◆ **PROBLEM TO SOLVE**
Search the records below for "which"; copy each line that has it.

START MATERIAL SUPPLIED

-- ==== Sys2Proof/Syntax.lean ====
section
/-! DEFINITION. The instruction set as syntax: one constructor per row of spec/opcode_table.json (30_encoding.md R122, R131,
R134), its immediate operands its fields (R128). In a name, `m` reads "the byte at": `ld_A_mHLinc` is LD A,(HL+). Beside it,
the operand and operation codes of R123 to R127, which decoding and the meanings share. -/

namespace Sys2Proof

/-- 8-bit operand codes 0 to 7 (R124); `mHL` is code 6, the byte at address HL. -/
inductive R8
  | B
  | C
  | D
  | E
  | H
  | L
  | mHL
  | A
deriving DecidableEq, Repr

/-- 16-bit pair codes of LD, INC, DEC and ADD HL (R125). -/
inductive R16
  | BC
  | DE
  | HL
  | SP
deriving DecidableEq, Repr

/-- 16-bit pair codes of PUSH and POP (R126). -/
inductive R16Stk
  | BC
  | DE
  | HL
  | AF
deriving DecidableEq, Repr

/-- Condition codes (R127). -/
inductive Cond
  | NZ
  | Z
  | NC
  | C
deriving DecidableEq, Repr

/-- ALU operation codes 0 to 7 (R130). -/
inductive AluOp
  | add
  | adc
  | sub
  | sbc
  | and
  | xor
  | or
  | cp
deriving DecidableEq, Repr

/-- CB rotate and shift operation codes 0 to 7 (R134). -/
inductive ShiftOp
  | rlc
  | rrc
  | rl
  | rr
  | sla
  | sra
  | swap
  | srl
deriving DecidableEq, Repr

/-- A 3-bit field: a bit index or an RST target index (R123). -/
inductive Idx8
  | i0
  | i1
  | i2
  | i3
  | i4
  | i5
  | i6
  | i7
deriving DecidableEq, Repr
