/-! ### The encoder (R131, R134) -/

/-- The bytes of an instruction, first byte first. The bare prefix, which is no whole instruction, encodes to its one byte. -/
def encode : Instr → List Byte
  | .nop => [0x00]
  | .ld_BC_u16 nn => [0x01, loByte nn, hiByte nn]
  | .ld_mBC_A => [0x02]
  | .inc_BC => [0x03]
  | .inc_B => [0x04]
  | .dec_B => [0x05]
  | .ld_B_u8 n => [0x06, n]
  | .rlca => [0x07]
  | .ld_mU16_SP nn => [0x08, loByte nn, hiByte nn]
  | .add_HL_BC => [0x09]
  | .ld_A_mBC => [0x0A]
  | .dec_BC => [0x0B]
  | .inc_C => [0x0C]
  | .dec_C => [0x0D]
  | .ld_C_u8 n => [0x0E, n]
  | .rrca => [0x0F]
  | .stop n => [0x10, n]
  | .ld_DE_u16 nn => [0x11, loByte nn, hiByte nn]
  | .ld_mDE_A => [0x12]
  | .inc_DE => [0x13]
  | .inc_D => [0x14]
  | .dec_D => [0x15]
  | .ld_D_u8 n => [0x16, n]
  | .rla => [0x17]
  | .jr_i8 e => [0x18, e]
  | .add_HL_DE => [0x19]
  | .ld_A_mDE => [0x1A]
  | .dec_DE => [0x1B]
  | .inc_E => [0x1C]
  | .dec_E => [0x1D]
  | .ld_E_u8 n => [0x1E, n]
  | .rra => [0x1F]
  | .jr_NZ_i8 e => [0x20, e]
  | .ld_HL_u16 nn => [0x21, loByte nn, hiByte nn]
  | .ld_mHLinc_A => [0x22]
  | .inc_HL => [0x23]
  | .inc_H => [0x24]
  | .dec_H => [0x25]
  | .ld_H_u8 n => [0x26, n]
  | .daa => [0x27]
  | .jr_Z_i8 e => [0x28, e]
  | .add_HL_HL => [0x29]
  | .ld_A_mHLinc => [0x2A]
  | .dec_HL => [0x2B]
  | .inc_L => [0x2C]
  | .dec_L => [0x2D]
  | .ld_L_u8 n => [0x2E, n]
  | .cpl => [0x2F]
  | .jr_NC_i8 e => [0x30, e]
  | .ld_SP_u16 nn => [0x31, loByte nn, hiByte nn]
  | .ld_mHLdec_A => [0x32]
  | .inc_SP => [0x33]
  | .inc_mHL => [0x34]
  | .dec_mHL => [0x35]
  | .ld_mHL_u8 n => [0x36, n]
  | .scf => [0x37]
  | .jr_C_i8 e => [0x38, e]
  | .add_HL_SP => [0x39]
  | .ld_A_mHLdec => [0x3A]
  | .dec_SP => [0x3B]
  | .inc_A => [0x3C]
  | .dec_A => [0x3D]
  | .ld_A_u8 n => [0x3E, n]
  | .ccf => [0x3F]
  | .ld_B_B => [0x40]
  | .ld_B_C => [0x41]
  | .ld_B_D => [0x42]
  | .ld_B_E => [0x43]
  | .ld_B_H => [0x44]
  | .ld_B_L => [0x45]
  | .ld_B_mHL => [0x46]
  | .ld_B_A => [0x47]
  | .ld_C_B => [0x48]
  | .ld_C_C => [0x49]
  | .ld_C_D => [0x4A]
  | .ld_C_E => [0x4B]
  | .ld_C_H => [0x4C]
  | .ld_C_L => [0x4D]
  | .ld_C_mHL => [0x4E]
  | .ld_C_A => [0x4F]
  | .ld_D_B => [0x50]
  | .ld_D_C => [0x51]
  | .ld_D_D => [0x52]
  | .ld_D_E => [0x53]
  | .ld_D_H => [0x54]
  | .ld_D_L => [0x55]
  | .ld_D_mHL => [0x56]
  | .ld_D_A => [0x57]
  | .ld_E_B => [0x58]
  | .ld_E_C => [0x59]
  | .ld_E_D => [0x5A]
  | .ld_E_E => [0x5B]
  | .ld_E_H => [0x5C]
  | .ld_E_L => [0x5D]
  | .ld_E_mHL => [0x5E]
  | .ld_E_A => [0x5F]
  | .ld_H_B => [0x60]
  | .ld_H_C => [0x61]
  | .ld_H_D => [0x62]
  | .ld_H_E => [0x63]
  | .ld_H_H => [0x64]
  | .ld_H_L => [0x65]
  | .ld_H_mHL => [0x66]
  | .ld_H_A => [0x67]
  | .ld_L_B => [0x68]
  | .ld_L_C => [0x69]
  | .ld_L_D => [0x6A]
  | .ld_L_E => [0x6B]
  | .ld_L_H => [0x6C]
  | .ld_L_L => [0x6D]
  | .ld_L_mHL => [0x6E]
  | .ld_L_A => [0x6F]
  | .ld_mHL_B => [0x70]
  | .ld_mHL_C => [0x71]
  | .ld_mHL_D => [0x72]
  | .ld_mHL_E => [0x73]
  | .ld_mHL_H => [0x74]
  | .ld_mHL_L => [0x75]
  | .halt => [0x76]
  | .ld_mHL_A => [0x77]
  | .ld_A_B => [0x78]
  | .ld_A_C => [0x79]
  | .ld_A_D => [0x7A]
  | .ld_A_E => [0x7B]
  | .ld_A_H => [0x7C]
  | .ld_A_L => [0x7D]
  | .ld_A_mHL => [0x7E]
  | .ld_A_A => [0x7F]
  | .add_A_B => [0x80]
  | .add_A_C => [0x81]
  | .add_A_D => [0x82]
  | .add_A_E => [0x83]
  | .add_A_H => [0x84]
  | .add_A_L => [0x85]
  | .add_A_mHL => [0x86]
  | .add_A_A => [0x87]
  | .adc_A_B => [0x88]
  | .adc_A_C => [0x89]
  | .adc_A_D => [0x8A]
  | .adc_A_E => [0x8B]
  | .adc_A_H => [0x8C]
  | .adc_A_L => [0x8D]
  | .adc_A_mHL => [0x8E]
  | .adc_A_A => [0x8F]
  | .sub_B => [0x90]
  | .sub_C => [0x91]
  | .sub_D => [0x92]
  | .sub_E => [0x93]
  | .sub_H => [0x94]
  | .sub_L => [0x95]
  | .sub_mHL => [0x96]
  | .sub_A => [0x97]
  | .sbc_A_B => [0x98]
  | .sbc_A_C => [0x99]
  | .sbc_A_D => [0x9A]
  | .sbc_A_E => [0x9B]
  | .sbc_A_H => [0x9C]
  | .sbc_A_L => [0x9D]
  | .sbc_A_mHL => [0x9E]
  | .sbc_A_A => [0x9F]
  | .and_B => [0xA0]
  | .and_C => [0xA1]
  | .and_D => [0xA2]
  | .and_E => [0xA3]
  | .and_H => [0xA4]
  | .and_L => [0xA5]
  | .and_mHL => [0xA6]
  | .and_A => [0xA7]
  | .xor_B => [0xA8]
  | .xor_C => [0xA9]
  | .xor_D => [0xAA]
  | .xor_E => [0xAB]
  | .xor_H => [0xAC]
  | .xor_L => [0xAD]
  | .xor_mHL => [0xAE]
  | .xor_A => [0xAF]
  | .or_B => [0xB0]
  | .or_C => [0xB1]
  | .or_D => [0xB2]
  | .or_E => [0xB3]
  | .or_H => [0xB4]
  | .or_L => [0xB5]
  | .or_mHL => [0xB6]
  | .or_A => [0xB7]
  | .cp_B => [0xB8]
  | .cp_C => [0xB9]
  | .cp_D => [0xBA]
  | .cp_E => [0xBB]
  | .cp_H => [0xBC]
  | .cp_L => [0xBD]
  | .cp_mHL => [0xBE]
  | .cp_A => [0xBF]
  | .ret_NZ => [0xC0]
  | .pop_BC => [0xC1]
  | .jp_NZ_u16 nn => [0xC2, loByte nn, hiByte nn]
  | .jp_u16 nn => [0xC3, loByte nn, hiByte nn]
  | .call_NZ_u16 nn => [0xC4, loByte nn, hiByte nn]
  | .push_BC => [0xC5]
  | .add_A_u8 n => [0xC6, n]
  | .rst_00 => [0xC7]
  | .ret_Z => [0xC8]
  | .ret => [0xC9]
  | .jp_Z_u16 nn => [0xCA, loByte nn, hiByte nn]
  | .prefix_CB => [0xCB]
  | .call_Z_u16 nn => [0xCC, loByte nn, hiByte nn]
  | .call_u16 nn => [0xCD, loByte nn, hiByte nn]
  | .adc_A_u8 n => [0xCE, n]
  | .rst_08 => [0xCF]
  | .ret_NC => [0xD0]
  | .pop_DE => [0xD1]
  | .jp_NC_u16 nn => [0xD2, loByte nn, hiByte nn]
  | .unused_D3 => [0xD3]
  | .call_NC_u16 nn => [0xD4, loByte nn, hiByte nn]
  | .push_DE => [0xD5]
  | .sub_u8 n => [0xD6, n]
  | .rst_10 => [0xD7]
  | .ret_C => [0xD8]
  | .reti => [0xD9]
  | .jp_C_u16 nn => [0xDA, loByte nn, hiByte nn]
  | .unused_DB => [0xDB]
  | .call_C_u16 nn => [0xDC, loByte nn, hiByte nn]
  | .unused_DD => [0xDD]
  | .sbc_A_u8 n => [0xDE, n]
  | .rst_18 => [0xDF]
  | .ldh_mU8_A n => [0xE0, n]
  | .pop_HL => [0xE1]
  | .ld_mC_A => [0xE2]
  | .unused_E3 => [0xE3]
  | .unused_E4 => [0xE4]
  | .push_HL => [0xE5]
  | .and_u8 n => [0xE6, n]
  | .rst_20 => [0xE7]
  | .add_SP_i8 e => [0xE8, e]
  | .jp_HL => [0xE9]
  | .ld_mU16_A nn => [0xEA, loByte nn, hiByte nn]
  | .unused_EB => [0xEB]
  | .unused_EC => [0xEC]
  | .unused_ED => [0xED]
  | .xor_u8 n => [0xEE, n]
  | .rst_28 => [0xEF]
  | .ldh_A_mU8 n => [0xF0, n]
  | .pop_AF => [0xF1]
  | .ld_A_mC => [0xF2]
  | .di => [0xF3]
  | .unused_F4 => [0xF4]
  | .push_AF => [0xF5]
  | .or_u8 n => [0xF6, n]
  | .rst_30 => [0xF7]
  | .ld_HL_SPi8 e => [0xF8, e]
  | .ld_SP_HL => [0xF9]
  | .ld_A_mU16 nn => [0xFA, loByte nn, hiByte nn]
  | .ei => [0xFB]
  | .unused_FC => [0xFC]
  | .unused_FD => [0xFD]
  | .cp_u8 n => [0xFE, n]
  | .rst_38 => [0xFF]
  | .rlc_B => [0xCB, 0x00]
  | .rlc_C => [0xCB, 0x01]
  | .rlc_D => [0xCB, 0x02]
  | .rlc_E => [0xCB, 0x03]
  | .rlc_H => [0xCB, 0x04]
  | .rlc_L => [0xCB, 0x05]
  | .rlc_mHL => [0xCB, 0x06]
  | .rlc_A => [0xCB, 0x07]
  | .rrc_B => [0xCB, 0x08]
  | .rrc_C => [0xCB, 0x09]
  | .rrc_D => [0xCB, 0x0A]
  | .rrc_E => [0xCB, 0x0B]
  | .rrc_H => [0xCB, 0x0C]
  | .rrc_L => [0xCB, 0x0D]
  | .rrc_mHL => [0xCB, 0x0E]
  | .rrc_A => [0xCB, 0x0F]
  | .rl_B => [0xCB, 0x10]
  | .rl_C => [0xCB, 0x11]
  | .rl_D => [0xCB, 0x12]
  | .rl_E => [0xCB, 0x13]
  | .rl_H => [0xCB, 0x14]
  | .rl_L => [0xCB, 0x15]
  | .rl_mHL => [0xCB, 0x16]
  | .rl_A => [0xCB, 0x17]
  | .rr_B => [0xCB, 0x18]
  | .rr_C => [0xCB, 0x19]
  | .rr_D => [0xCB, 0x1A]
  | .rr_E => [0xCB, 0x1B]
  | .rr_H => [0xCB, 0x1C]
  | .rr_L => [0xCB, 0x1D]
  | .rr_mHL => [0xCB, 0x1E]
  | .rr_A => [0xCB, 0x1F]
  | .sla_B => [0xCB, 0x20]
  | .sla_C => [0xCB, 0x21]
  | .sla_D => [0xCB, 0x22]
  | .sla_E => [0xCB, 0x23]
  | .sla_H => [0xCB, 0x24]
  | .sla_L => [0xCB, 0x25]
  | .sla_mHL => [0xCB, 0x26]
  | .sla_A => [0xCB, 0x27]
  | .sra_B => [0xCB, 0x28]
  | .sra_C => [0xCB, 0x29]
  | .sra_D => [0xCB, 0x2A]
  | .sra_E => [0xCB, 0x2B]
  | .sra_H => [0xCB, 0x2C]
  | .sra_L => [0xCB, 0x2D]
  | .sra_mHL => [0xCB, 0x2E]
  | .sra_A => [0xCB, 0x2F]
  | .swap_B => [0xCB, 0x30]
  | .swap_C => [0xCB, 0x31]
  | .swap_D => [0xCB, 0x32]
  | .swap_E => [0xCB, 0x33]
  | .swap_H => [0xCB, 0x34]
  | .swap_L => [0xCB, 0x35]
  | .swap_mHL => [0xCB, 0x36]
  | .swap_A => [0xCB, 0x37]
  | .srl_B => [0xCB, 0x38]
  | .srl_C => [0xCB, 0x39]
  | .srl_D => [0xCB, 0x3A]
  | .srl_E => [0xCB, 0x3B]
  | .srl_H => [0xCB, 0x3C]
  | .srl_L => [0xCB, 0x3D]
  | .srl_mHL => [0xCB, 0x3E]
  | .srl_A => [0xCB, 0x3F]
  | .bit_0_B => [0xCB, 0x40]
  | .bit_0_C => [0xCB, 0x41]
  | .bit_0_D => [0xCB, 0x42]
  | .bit_0_E => [0xCB, 0x43]
  | .bit_0_H => [0xCB, 0x44]
  | .bit_0_L => [0xCB, 0x45]
  | .bit_0_mHL => [0xCB, 0x46]
  | .bit_0_A => [0xCB, 0x47]
  | .bit_1_B => [0xCB, 0x48]
  | .bit_1_C => [0xCB, 0x49]
  | .bit_1_D => [0xCB, 0x4A]
  | .bit_1_E => [0xCB, 0x4B]
  | .bit_1_H => [0xCB, 0x4C]
  | .bit_1_L => [0xCB, 0x4D]
  | .bit_1_mHL => [0xCB, 0x4E]
  | .bit_1_A => [0xCB, 0x4F]
  | .bit_2_B => [0xCB, 0x50]
  | .bit_2_C => [0xCB, 0x51]
  | .bit_2_D => [0xCB, 0x52]
  | .bit_2_E => [0xCB, 0x53]
  | .bit_2_H => [0xCB, 0x54]
  | .bit_2_L => [0xCB, 0x55]
  | .bit_2_mHL => [0xCB, 0x56]
  | .bit_2_A => [0xCB, 0x57]
  | .bit_3_B => [0xCB, 0x58]
  | .bit_3_C => [0xCB, 0x59]
  | .bit_3_D => [0xCB, 0x5A]
  | .bit_3_E => [0xCB, 0x5B]
  | .bit_3_H => [0xCB, 0x5C]
  | .bit_3_L => [0xCB, 0x5D]
  | .bit_3_mHL => [0xCB, 0x5E]
  | .bit_3_A => [0xCB, 0x5F]
  | .bit_4_B => [0xCB, 0x60]
  | .bit_4_C => [0xCB, 0x61]
  | .bit_4_D => [0xCB, 0x62]
  | .bit_4_E => [0xCB, 0x63]
  | .bit_4_H => [0xCB, 0x64]
  | .bit_4_L => [0xCB, 0x65]
  | .bit_4_mHL => [0xCB, 0x66]
  | .bit_4_A => [0xCB, 0x67]
  | .bit_5_B => [0xCB, 0x68]
  | .bit_5_C => [0xCB, 0x69]
  | .bit_5_D => [0xCB, 0x6A]
  | .bit_5_E => [0xCB, 0x6B]
  | .bit_5_H => [0xCB, 0x6C]
  | .bit_5_L => [0xCB, 0x6D]
  | .bit_5_mHL => [0xCB, 0x6E]
  | .bit_5_A => [0xCB, 0x6F]
  | .bit_6_B => [0xCB, 0x70]
  | .bit_6_C => [0xCB, 0x71]
  | .bit_6_D => [0xCB, 0x72]
  | .bit_6_E => [0xCB, 0x73]
  | .bit_6_H => [0xCB, 0x74]
  | .bit_6_L => [0xCB, 0x75]
  | .bit_6_mHL => [0xCB, 0x76]
  | .bit_6_A => [0xCB, 0x77]
  | .bit_7_B => [0xCB, 0x78]
  | .bit_7_C => [0xCB, 0x79]
  | .bit_7_D => [0xCB, 0x7A]
  | .bit_7_E => [0xCB, 0x7B]
  | .bit_7_H => [0xCB, 0x7C]
  | .bit_7_L => [0xCB, 0x7D]
  | .bit_7_mHL => [0xCB, 0x7E]
  | .bit_7_A => [0xCB, 0x7F]
  | .res_0_B => [0xCB, 0x80]
  | .res_0_C => [0xCB, 0x81]
  | .res_0_D => [0xCB, 0x82]
  | .res_0_E => [0xCB, 0x83]
  | .res_0_H => [0xCB, 0x84]
  | .res_0_L => [0xCB, 0x85]
  | .res_0_mHL => [0xCB, 0x86]
  | .res_0_A => [0xCB, 0x87]
  | .res_1_B => [0xCB, 0x88]
  | .res_1_C => [0xCB, 0x89]
  | .res_1_D => [0xCB, 0x8A]
  | .res_1_E => [0xCB, 0x8B]
  | .res_1_H => [0xCB, 0x8C]
  | .res_1_L => [0xCB, 0x8D]
  | .res_1_mHL => [0xCB, 0x8E]
  | .res_1_A => [0xCB, 0x8F]
  | .res_2_B => [0xCB, 0x90]
  | .res_2_C => [0xCB, 0x91]
  | .res_2_D => [0xCB, 0x92]
  | .res_2_E => [0xCB, 0x93]
  | .res_2_H => [0xCB, 0x94]
  | .res_2_L => [0xCB, 0x95]
  | .res_2_mHL => [0xCB, 0x96]
  | .res_2_A => [0xCB, 0x97]
  | .res_3_B => [0xCB, 0x98]
  | .res_3_C => [0xCB, 0x99]
  | .res_3_D => [0xCB, 0x9A]
  | .res_3_E => [0xCB, 0x9B]
  | .res_3_H => [0xCB, 0x9C]
  | .res_3_L => [0xCB, 0x9D]
  | .res_3_mHL => [0xCB, 0x9E]
  | .res_3_A => [0xCB, 0x9F]
  | .res_4_B => [0xCB, 0xA0]
  | .res_4_C => [0xCB, 0xA1]
  | .res_4_D => [0xCB, 0xA2]
  | .res_4_E => [0xCB, 0xA3]
  | .res_4_H => [0xCB, 0xA4]
  | .res_4_L => [0xCB, 0xA5]
  | .res_4_mHL => [0xCB, 0xA6]
  | .res_4_A => [0xCB, 0xA7]
  | .res_5_B => [0xCB, 0xA8]
  | .res_5_C => [0xCB, 0xA9]
  | .res_5_D => [0xCB, 0xAA]
  | .res_5_E => [0xCB, 0xAB]
  | .res_5_H => [0xCB, 0xAC]
  | .res_5_L => [0xCB, 0xAD]
  | .res_5_mHL => [0xCB, 0xAE]
  | .res_5_A => [0xCB, 0xAF]
  | .res_6_B => [0xCB, 0xB0]
  | .res_6_C => [0xCB, 0xB1]
  | .res_6_D => [0xCB, 0xB2]
  | .res_6_E => [0xCB, 0xB3]
  | .res_6_H => [0xCB, 0xB4]
  | .res_6_L => [0xCB, 0xB5]
  | .res_6_mHL => [0xCB, 0xB6]
  | .res_6_A => [0xCB, 0xB7]
  | .res_7_B => [0xCB, 0xB8]
  | .res_7_C => [0xCB, 0xB9]
  | .res_7_D => [0xCB, 0xBA]
  | .res_7_E => [0xCB, 0xBB]
  | .res_7_H => [0xCB, 0xBC]
  | .res_7_L => [0xCB, 0xBD]
  | .res_7_mHL => [0xCB, 0xBE]
  | .res_7_A => [0xCB, 0xBF]
  | .set_0_B => [0xCB, 0xC0]
  | .set_0_C => [0xCB, 0xC1]
  | .set_0_D => [0xCB, 0xC2]
  | .set_0_E => [0xCB, 0xC3]
  | .set_0_H => [0xCB, 0xC4]
  | .set_0_L => [0xCB, 0xC5]
  | .set_0_mHL => [0xCB, 0xC6]
  | .set_0_A => [0xCB, 0xC7]
  | .set_1_B => [0xCB, 0xC8]
  | .set_1_C => [0xCB, 0xC9]
  | .set_1_D => [0xCB, 0xCA]
  | .set_1_E => [0xCB, 0xCB]
  | .set_1_H => [0xCB, 0xCC]
  | .set_1_L => [0xCB, 0xCD]
  | .set_1_mHL => [0xCB, 0xCE]
  | .set_1_A => [0xCB, 0xCF]
  | .set_2_B => [0xCB, 0xD0]
  | .set_2_C => [0xCB, 0xD1]
  | .set_2_D => [0xCB, 0xD2]
  | .set_2_E => [0xCB, 0xD3]
  | .set_2_H => [0xCB, 0xD4]
  | .set_2_L => [0xCB, 0xD5]
  | .set_2_mHL => [0xCB, 0xD6]
  | .set_2_A => [0xCB, 0xD7]
  | .set_3_B => [0xCB, 0xD8]
  | .set_3_C => [0xCB, 0xD9]
  | .set_3_D => [0xCB, 0xDA]
  | .set_3_E => [0xCB, 0xDB]
  | .set_3_H => [0xCB, 0xDC]
  | .set_3_L => [0xCB, 0xDD]
  | .set_3_mHL => [0xCB, 0xDE]
  | .set_3_A => [0xCB, 0xDF]
  | .set_4_B => [0xCB, 0xE0]
  | .set_4_C => [0xCB, 0xE1]
  | .set_4_D => [0xCB, 0xE2]
  | .set_4_E => [0xCB, 0xE3]
  | .set_4_H => [0xCB, 0xE4]
  | .set_4_L => [0xCB, 0xE5]
  | .set_4_mHL => [0xCB, 0xE6]
  | .set_4_A => [0xCB, 0xE7]
  | .set_5_B => [0xCB, 0xE8]
  | .set_5_C => [0xCB, 0xE9]
  | .set_5_D => [0xCB, 0xEA]
  | .set_5_E => [0xCB, 0xEB]
  | .set_5_H => [0xCB, 0xEC]
  | .set_5_L => [0xCB, 0xED]
  | .set_5_mHL => [0xCB, 0xEE]
  | .set_5_A => [0xCB, 0xEF]
  | .set_6_B => [0xCB, 0xF0]
  | .set_6_C => [0xCB, 0xF1]
  | .set_6_D => [0xCB, 0xF2]
  | .set_6_E => [0xCB, 0xF3]
  | .set_6_H => [0xCB, 0xF4]
  | .set_6_L => [0xCB, 0xF5]
  | .set_6_mHL => [0xCB, 0xF6]
  | .set_6_A => [0xCB, 0xF7]
  | .set_7_B => [0xCB, 0xF8]
  | .set_7_C => [0xCB, 0xF9]
  | .set_7_D => [0xCB, 0xFA]
  | .set_7_E => [0xCB, 0xFB]
  | .set_7_H => [0xCB, 0xFC]
  | .set_7_L => [0xCB, 0xFD]
  | .set_7_mHL => [0xCB, 0xFE]
  | .set_7_A => [0xCB, 0xFF]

END MATERIAL SUPPLIED

◆ **WORKED SOLUTION**
the operand and operation codes of R123 to R127, which decoding and the meanings share. -/
/-- The bytes of an instruction, first byte first. The bare prefix, which is no whole instruction, encodes to its one byte. -/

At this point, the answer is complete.